1. 「いぶきGW」(GOSAT-GW:Global Observing SATellite for Greenhouse gases and Water cycle)
宇宙から地球の水と温室効果ガスを観測する衛星で、2つのミッション機器(温室効果ガス観測センサ3型(TANSO-3:Total Anthropogenic and Natural emissions mapping SpectrOmeter-3)および高性能マイクロ波放射計3(AMSR3:Advanced Microwave Scanning Radiometer 3))を搭載する。TANSO-3による温室効果ガス観測は環境省とNIESが、AMSR3による水循環観測はJAXAが主導している。

2. 初期機能確認運用
センサを含む衛星が所定の機能性能を軌道上で有していることを確認する運用。

3. カラム平均濃度
乾燥空気のカラム量(気体の総量を単位面積当たりの地上から大気上端までの柱(カラム)の中にある気体分子の数で表した値)に含まれる温室効果ガスのカラム量の割合。

4. 傾斜カラム量
地表面に垂直なカラムではなく、太陽から発せられた光が地球大気を通過し衛星に到達するまでの経路(光路)で表される、傾いたカラム内に存在する気体分子の数。

5. Maximum a posteriori 法
スペクトルセンサーによる温室効果ガスなどの大気リモートセンシングに広く用いられている推定手法で、理論計算値と観測値の差と推定変数の先験値からのずれを観測値と先験値の誤差分布を考慮してコスト関数とし、これを反復計算により最小化させることにより最も確からしい推定変数を得るもの。
Rodgers, C. D.: Inverse methods for atmospheric sounding: theory and practice, World scientific, 2000.

6. 吸収断面積
ある物質(ガス)が、ある波長の光を吸収する効率を表す物理量。

7. ランベルト・ベールの法則と光学的厚さ
ランベルト・ベールの法則は光がある物質(ガス)を透過する際の光の吸収量と、その物質の濃度の関係を表す物理法則のこと。
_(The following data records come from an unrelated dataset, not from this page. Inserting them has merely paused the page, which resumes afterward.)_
theorem State.next_setFlag (s : State) {f : FlagName} (on : Bool) (k : Access) (o : Operand) {m : Mnemonic}
    (hphp : m ≠ .php) (hf : f = .c → m ≠ .adc ∧ m ≠ .sbc) :
    (s.setP (s.p.set f on)).next k o m =
      (s.next k o m).setP ((s.next k o m).p.set f (if f ∈ Claims.flagsOf m then (s.next k o m).p.get f else on)) := by
  have hmem : (s.setP (s.p.set f on)).nextMem k m = s.nextMem k m := by
    cases m with
    | php => exact absurd rfl hphp
    | _ => rfl
  have hp : (s.setP (s.p.set f on)).flagsAfter k m (s.p.set f on) = _ :=
    (s.flagsAfter_setFlag on k hf _).trans (s.flagsAfter_set k hf s.p on)
  exact State.eq_of_fields rfl rfl (by simp [State.next, s.result_setFlag on k hf])
    (by simp [State.next, s.result_setFlag on k hf]) (by simp [State.next, s.result_setFlag on k hf]) hp rfl rfl hmem

theorem State.next_setPc (s : State) (v : Addr) (k : Access) (o : Operand) {m : Mnemonic} (hjsr : m ≠ .jsr) :
    (s.setPc v).next k o m =
      (s.next k o m).setPc (if m ∈ Claims.jumps then (s.next k o m).pc else (s.next k o m).pc + (v - s.pc)) := by
  have hmove (len : Addr) : v + len = s.pc + len + (v - s.pc) := by bv_omega
  cases m with
  | jsr => exact absurd rfl hjsr
  | jmp | rts => rfl
  | _ => exact State.eq_of_fields (hmove _) rfl rfl rfl rfl rfl rfl rfl rfl

theorem State.nextPc_of_not_jump (s : State) (k : Access) (o : Operand) {m : Mnemonic} (h : m ∉ Claims.jumps) :
    s.nextPc k o m = s.pc + BitVec.ofNat 16 o.mode.length := by
  cases m with
  | jmp | jsr | rts => exact absurd (by decide) h
  | _ => rfl

theorem State.next_setCyc (s : State) (c : Int) (k : Access) (o : Operand) (m : Mnemonic) :
    (s.setCyc c).next k o m = (s.next k o m).setCyc ((s.next k o m).cyc + (c - s.cyc)) :=
  State.eq_of_fields rfl rfl rfl rfl rfl rfl (by simp only [State.next, State.setCyc]; omega) rfl rfl

theorem State.next_setFault (s : State) (f : Option Fault) (k : Access) (o : Operand) (m : Mnemonic) :
    (s.setFault f).next k o m = (s.next k o m).setFault f := rfl

/-! ### The operand -/

/-- Only the modes indexed by X read it. -/
theorem State.access_setX (s : State) (v : Byte) {o : Operand} (h : o.mode ∉ Claims.modesX) :
    (s.setX v).access o = s.access o := by
  cases o with
  | ea m =>
    cases m with
    | zpx | absx | indx => exact absurd (by simp [Operand.mode, EaMode.mode, Claims.modesX]) h
    | _ => rfl
  | _ => rfl

/-- Only the modes indexed by Y read it. -/
theorem State.access_setY (s : State) (v : Byte) {o : Operand} (h : o.mode ∉ Claims.modesY) :
    (s.setY v).access o = s.access o := by
  cases o with
  | ea m =>
    cases m with
    | zpy | absy | indy => exact absurd (by simp [Operand.mode, EaMode.mode, Claims.modesY]) h
    | _ => rfl
  | _ => rfl

theorem State.access_setA (s : State) (v : Byte) (o : Operand) : (s.setA v).access o = s.access o :=
  State.access_congr rfl rfl rfl o
theorem State.access_setSp (s : State) (v : Byte) (o : Operand) : (s.setSp v).access o = s.access o :=
  State.access_congr rfl rfl rfl o
theorem State.access_setP (s : State) (v : Flags) (o : Operand) : (s.setP v).access o = s.access o :=
  State.access_congr rfl rfl rfl o
theorem State.access_setPc (s : State) (v : Addr) (o : Operand) : (s.setPc v).access o = s.access o :=
  State.access_congr rfl rfl rfl o
theorem State.access_setCyc (s : State) (v : Int) (o : Operand) : (s.setCyc v).access o = s.access o :=
  State.access_congr rfl rfl rfl o
theorem State.access_setFault (s : State) (v : Option Fault) (o : Operand) : (s.setFault v).access o = s.access o :=
  State.access_congr rfl rfl rfl o

/-- What an instruction answers from a state `s'` that resolves its operand as `s` does. -/
theorem exec_of_access_eq {i : Instr} {s s' t : State} (hk : s'.access i.operand = s.access i.operand)
    (hn : s'.next (s.access i.operand) i.operand i.mnemonic = t) : exec i s' = .next t := by
  rw [exec_eq_next, hk, hn]

/-! ### Witnesses of reads and writes, row by row -/

/-- A state in which every row that writes or reads a register can be seen to do so: `A` is 0x50, the index registers are
0, and 0x0030 holds 0x30, which every mode with the operand bytes 0x30, 0x00 reads. -/
def probe : State := { State.reset with a := 0x50, mem := [(0x30, 0x30)] }

/-- The instruction under an opcode byte, with the operand bytes 0x30, 0x00, changes the register in the probe state. -/
def probeWrites (reg : State → Byte) (op : Byte) : Bool :=
  match decode [op, 0x30, 0x00] with
  | .ok i _ => i.opcode == op && reg (probe.effect i.operand i.mnemonic) != reg probe
  | .error _ => false

/-- The instruction under an opcode byte, with the operand bytes 0x30, 0x00, tells the probe state from one with `v` in the
register. -/
def probeReads (put : State → Byte → State) (v op : Byte) : Bool :=
  match decode [op, 0x30, 0x00] with
  | .ok i _ =>
    i.opcode == op &&
      (put probe v).effect i.operand i.mnemonic != probe.effect i.operand i.mnemonic &&
      (put probe v).effect i.operand i.mnemonic != put (probe.effect i.operand i.mnemonic) v
  | .error _ => false

theorem writes_of_probe {reg : State → Byte} {op : Byte} (h : probeWrites reg op = true) : Claims.writes reg op := by
  unfold probeWrites at h
  split at h
  · next i rest _ =>
    simp only [Bool.and_eq_true, beq_iff_eq, bne_iff_ne] at h
    exact ⟨i, probe, _, h.1, exec_eq_effect i probe, h.2⟩
  · cases h

theorem reads_of_probe {put : State → Byte → State} (v : Byte) {op : Byte} (h : probeReads put v op = true) :
    Claims.reads put op := by
  unfold probeReads at h
  split at h
  · next i rest _ =>
    simp only [Bool.and_eq_true, beq_iff_eq, bne_iff_ne] at h
    obtain ⟨⟨hop, hsame⟩, hput⟩ := h
    refine ⟨i, probe, _, v, hop, exec_eq_effect i probe, ?_, ?_⟩ <;> rw [exec_eq_effect] <;> intro he
    · exact hsame (Host.Outcome.next.inj he)
    · exact hput (Host.Outcome.next.inj he)
  · cases h

/-- What holds of the opcode byte of every row with a property of mnemonic and mode holds of every instruction with it. -/
theorem of_rows (p : Mnemonic → Mode → Prop) {q : Byte → Prop}
    (h : ∀ row ∈ instrTable, p row.mnemonic row.mode → q row.opcode) {i : Instr} (hi : p i.mnemonic i.operand.mode) :
    q i.opcode := by
  obtain ⟨row, hl, hm, hmode, -⟩ := encodingShape i
  obtain ⟨hmem, hop⟩ := lookup_some hl
  rw [← hop]
  exact h row hmem (hm ▸ hmode ▸ hi)

end Sys2Proof.Machine
end

section
/-! The obligations on the state (spec/10_state.md), from the laws above. -/

open Sys2Proof Sys2Proof.Machine

/-- Settles O13: memory and the latch are each kept by every step. -/
theorem stepKeepsTheInvariant : Obligations.StepKeepsTheInvariant :=
  fun _ _ hs h => ⟨step_keeps_mem_wf hs.1 h, step_latchOk h⟩

/-- Settles O60: a spent budget is held, and a positive one pays at most seven cycles. -/
theorem stepKeepsTheOvershootBound : Obligations.StepKeepsTheOvershootBound := by
  intro s t hs h
  obtain ⟨-, rfl⟩ | ⟨hc, hlow, -⟩ := step_cyc h
  · exact hs
  · omega

/-- Settles O16: each bit of the packed byte is its flag, so packing and unpacking undo each other. -/
theorem flagBytePacksAndUnpacks : Obligations.FlagBytePacksAndUnpacks :=
  ⟨fun p => ⟨p.toByte_getLsbD .c, p.toByte_getLsbD .z, p.toByte_getLsbD .i, p.toByte_getLsbD .d, p.toByte_getLsbD .b,
    p.toByte_getLsbD .u, p.toByte_getLsbD .v, p.toByte_getLsbD .n⟩, Flags.fromByte_toByte, Flags.toByte_fromByte⟩

/-- Settles O42: a probe of each row of the lists, and the record of every instruction outside them. -/
theorem accumulatorIsWrittenAndReadAsListed : Obligations.AccumulatorIsWrittenAndReadAsListed := by
  have hwrites : ∀ row ∈ instrTable, row.mnemonic ∈ Claims.writesA → probeWrites State.a row.opcode = true := by
    decide +kernel
  have hreads : ∀ row ∈ instrTable, row.mnemonic ∈ Claims.readsA → probeReads State.setA 0x00 row.opcode = true := by
    decide +kernel
  refine ⟨fun i => of_rows (fun m _ => m ∈ Claims.writesA) fun row hr hp => writes_of_probe (hwrites row hr hp), ?_,
    fun i => of_rows (fun m _ => m ∈ Claims.readsA) fun row hr hp => reads_of_probe 0x00 (hreads row hr hp), ?_, rfl⟩
  · intro i s t hi h
    obtain rfl := eq_next_of_exec h
    exact if_neg hi
  · intro i s t v hi h
    obtain rfl := eq_next_of_exec h
    exact exec_of_access_eq (s.access_setA v _) (s.next_setA v _ _ hi)

/-- Settles O43: as for the accumulator; the rows that read an index register are those of its mnemonics and modes. -/
theorem indexRegistersAreWrittenAndReadAsListed : Obligations.IndexRegistersAreWrittenAndReadAsListed := by
  have hwritesX : ∀ row ∈ instrTable, row.mnemonic ∈ Claims.writesX → probeWrites State.x row.opcode = true := by
    decide +kernel
  have hwritesY : ∀ row ∈ instrTable, row.mnemonic ∈ Claims.writesY → probeWrites State.y row.opcode = true := by
    decide +kernel
  have hreadsX : ∀ row ∈ instrTable, row.mnemonic ∈ Claims.readsX ∨ row.mode ∈ Claims.modesX →
      probeReads State.setX 0x80 row.opcode = true := by
    decide +kernel
  have hreadsY : ∀ row ∈ instrTable, row.mnemonic ∈ Claims.readsY ∨ row.mode ∈ Claims.modesY →
      probeReads State.setY 0x80 row.opcode = true := by
    decide +kernel
  refine ⟨fun i => ⟨?_, ?_⟩, ?_, fun i => ?_, fun i => ?_, ?_, ?_, rfl, rfl⟩
  · exact of_rows (fun m _ => m ∈ Claims.writesX) fun row hr hp => writes_of_probe (hwritesX row hr hp)
  · exact of_rows (fun m _ => m ∈ Claims.writesY) fun row hr hp => writes_of_probe (hwritesY row hr hp)
  · intro i s t h
    obtain rfl := eq_next_of_exec h
    exact ⟨fun hi => if_neg hi, fun hi => if_neg hi⟩
  · exact of_rows (fun m md => m ∈ Claims.readsX ∨ md ∈ Claims.modesX)
      fun row hr hp => reads_of_probe 0x80 (hreadsX row hr hp)
  · exact of_rows (fun m md => m ∈ Claims.readsY ∨ md ∈ Claims.modesY)
      fun row hr hp => reads_of_probe 0x80 (hreadsY row hr hp)
  · intro i s t v hi hmode h
    obtain rfl := eq_next_of_exec h
    exact exec_of_access_eq (s.access_setX v hmode) (s.next_setX v _ _ hi)
  · intro i s t v hi hmode h
    obtain rfl := eq_next_of_exec h
    exact exec_of_access_eq (s.access_setY v hmode) (s.next_setY v _ _ hi)

/-- Settles O44: by the record, and the addresses of the stack page. -/
theorem stackPointerIsWrittenAndReadAsListed : Obligations.StackPointerIsWrittenAndReadAsListed := by
  refine ⟨?_, ?_, stackAddr_toNat⟩
  · intro i s t hi h
    obtain rfl := eq_next_of_exec h
    exact s.nextSp_of_not_mem hi
  · intro i s t v hi htsx h
    obtain rfl := eq_next_of_exec h
    exact exec_of_access_eq (s.access_setSp v _) (s.next_setSp v _ _ hi htsx)
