-- ==== Sys2Proof/Syntax.lean ====
section
/-!
DEFINITION. The commands of the block: one constructor of `Instr` per row of the opcode table, and the operand types.
A command is a register access, an operation of a bus or a link, an event on a pin, or a step that a sequencer of the
device takes by itself.
-/

namespace Sys2Proof

/-- R8. The masters of register accesses: the host, Thimble, and each task slot of each engine. -/
inductive Master where
  | host
  | thimble
  | eng (e : Fin 16) (slot : Fin 8)
deriving DecidableEq, Repr

/-- R497. A buffer slot that the host has filled: ADDR and BUFLEN. -/
structure Slot where
  addr : BitVec 64
  buflen : BitVec 24
deriving DecidableEq, Repr

/-- R499. The fields of a command descriptor that every operation has, as HIF fetched them. -/
structure Desc where
  opc : BitVec 16
  fence : Bool
  tag : BitVec 32
  addr : BitVec 64
  len : BitVec 32
deriving DecidableEq, Repr

/-- R504. The PARAM fields of CELL_MGMT and the request data from the host buffer. -/
structure MgmtReq where
  cell : BitVec 8
  chain : BitVec 8
  op : BitVec 8
  obj : BitVec 16
  offset : BitVec 16
  cnt : BitVec 16
  data : List Byte
deriving DecidableEq, Repr


/-- R303. A sample set of the fast channels: the sample words of TWIN0–TWIN3. -/
structure FastSet where
  t0 : BitVec 16
  t1 : BitVec 16
  t2 : BitVec 16
  t3 : BitVec 16
deriving DecidableEq, Repr

/-- R505. The fields of a transmit slot that the host writes. -/
structure TxDesc where
  addr : BitVec 64
  len : BitVec 16
  stamp : Bool
  onestep : Bool
  t2sec : BitVec 48
  t2ns : BitVec 32
  t2frac : BitVec 8
deriving DecidableEq, Repr

/-- R216, R244. What K28.7 characters on a lane form: a single one, which interrupts a frame, or a whole fast trip ordered set, which
may interrupt one. -/
inductive TripSet where
  | single
  | whole (midFrame : Bool)
deriving DecidableEq, Repr

/-- R24. The indices of a place in the design, from its subsystem down to a bit cell of a macro. -/
structure Place where
  sub : Fin 15
  clu : BitVec 6
  til : BitVec 8
  mac : BitVec 8
  row : BitVec 16
  col : BitVec 16
deriving DecidableEq, Repr

/-- R527. KIND of a failure: the signature of a tile, a bit, the address decoder of a macro, more than two failing columns in a
macro. -/
inductive BistKind where
  | tile
  | bit
  | decoder
  | columns
deriving DecidableEq, Repr

/-- R527. A failure that a BIST run found: where, KIND, macro index, expected and observed signature or word. -/
structure BistFail where
  place : Place
  kind : BistKind
  mac : BitVec 16
  expected : Word
  observed : Word
deriving DecidableEq, Repr

/-- R532. An instruction of the test access port: those of boundary scan, debug of an engine, and those of full access. -/
inductive TapIr where
  | bypass
  | sample
  | extest
  | idcode
  | engineDebug
  | full
deriving DecidableEq, Repr
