-- ==== Sys2Proof/Decode.lean ====
section
/-!
DEFINITION. The command that a word spells by the opcode table's bits. No row of the table gives bits: the block takes commands
from its senders, not words, so no word spells one. (The instruction words that the Bobbin engines fetch are decoded in
Machine/Rv.lean.)
-/

namespace Sys2Proof

/-- The command of a word of `nbits` bits: none, since no row of the opcode table gives bits. -/
def decodeTableWord (_nbits _w : Nat) : Option Instr := none

end Sys2Proof
end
地球外における太陽光の強度と、太陽光が大気中で吸収・散乱され宇宙に返る光の強度を比較することで、大気による吸収の程度(光学的厚さ)を定量し、さらにそこから物質(ガス)の濃度を定量することができる。

8. 気塊(プルーム)
排出源から排出された大気汚染物質や温室効果ガスを含む空気の塊のこと。

9. 校正
主に輝度、分光、幾何の観点から、放射輝度スペクトルの正確さと精度を評価する作業。打上げ前には、積分球やレーザーなどの実験装置を用いて輝度、分光の観点からTANSO-3の校正を行った。打上げ後には、衛星に搭載した太陽光拡散板による反射光を用いた校正、月面で反射された太陽光を用いた校正、地上に設置した校正ターゲットを用いた校正などの複数の手法によりTANSO-3の校正を実施している。

9. 参考ウェブサイト

国立環境研究所GOSAT-GWプロジェクトhttps://gosat-gw.nies.go.jp 
報道発表「温室効果ガス・水循環観測技術衛星(GOSAT-GW、「いぶきGW」)の打上げとクリティカル運用期間の終了について」https://www.nies.go.jp/whatsnew/2025/20250701/20250701.html
報道発表「「いぶきGW」(GOSAT-GW)搭載温室効果ガス観測センサ3型(TANSO-3)の初観測について」https://www.nies.go.jp/whatsnew/2025/20250808/20250808.html

10. 問合せ先

【内容に関する問合せ】
国立研究開発法人国立環境研究所 衛星観測センター
soc-info(末尾に”@nies.go.jp”をつけてください)

【報道に関する問合せ】
国立研究開発法人国立環境研究所 企画部広報室
kouhou0(末尾に”@nies.go.jp”をつけてください)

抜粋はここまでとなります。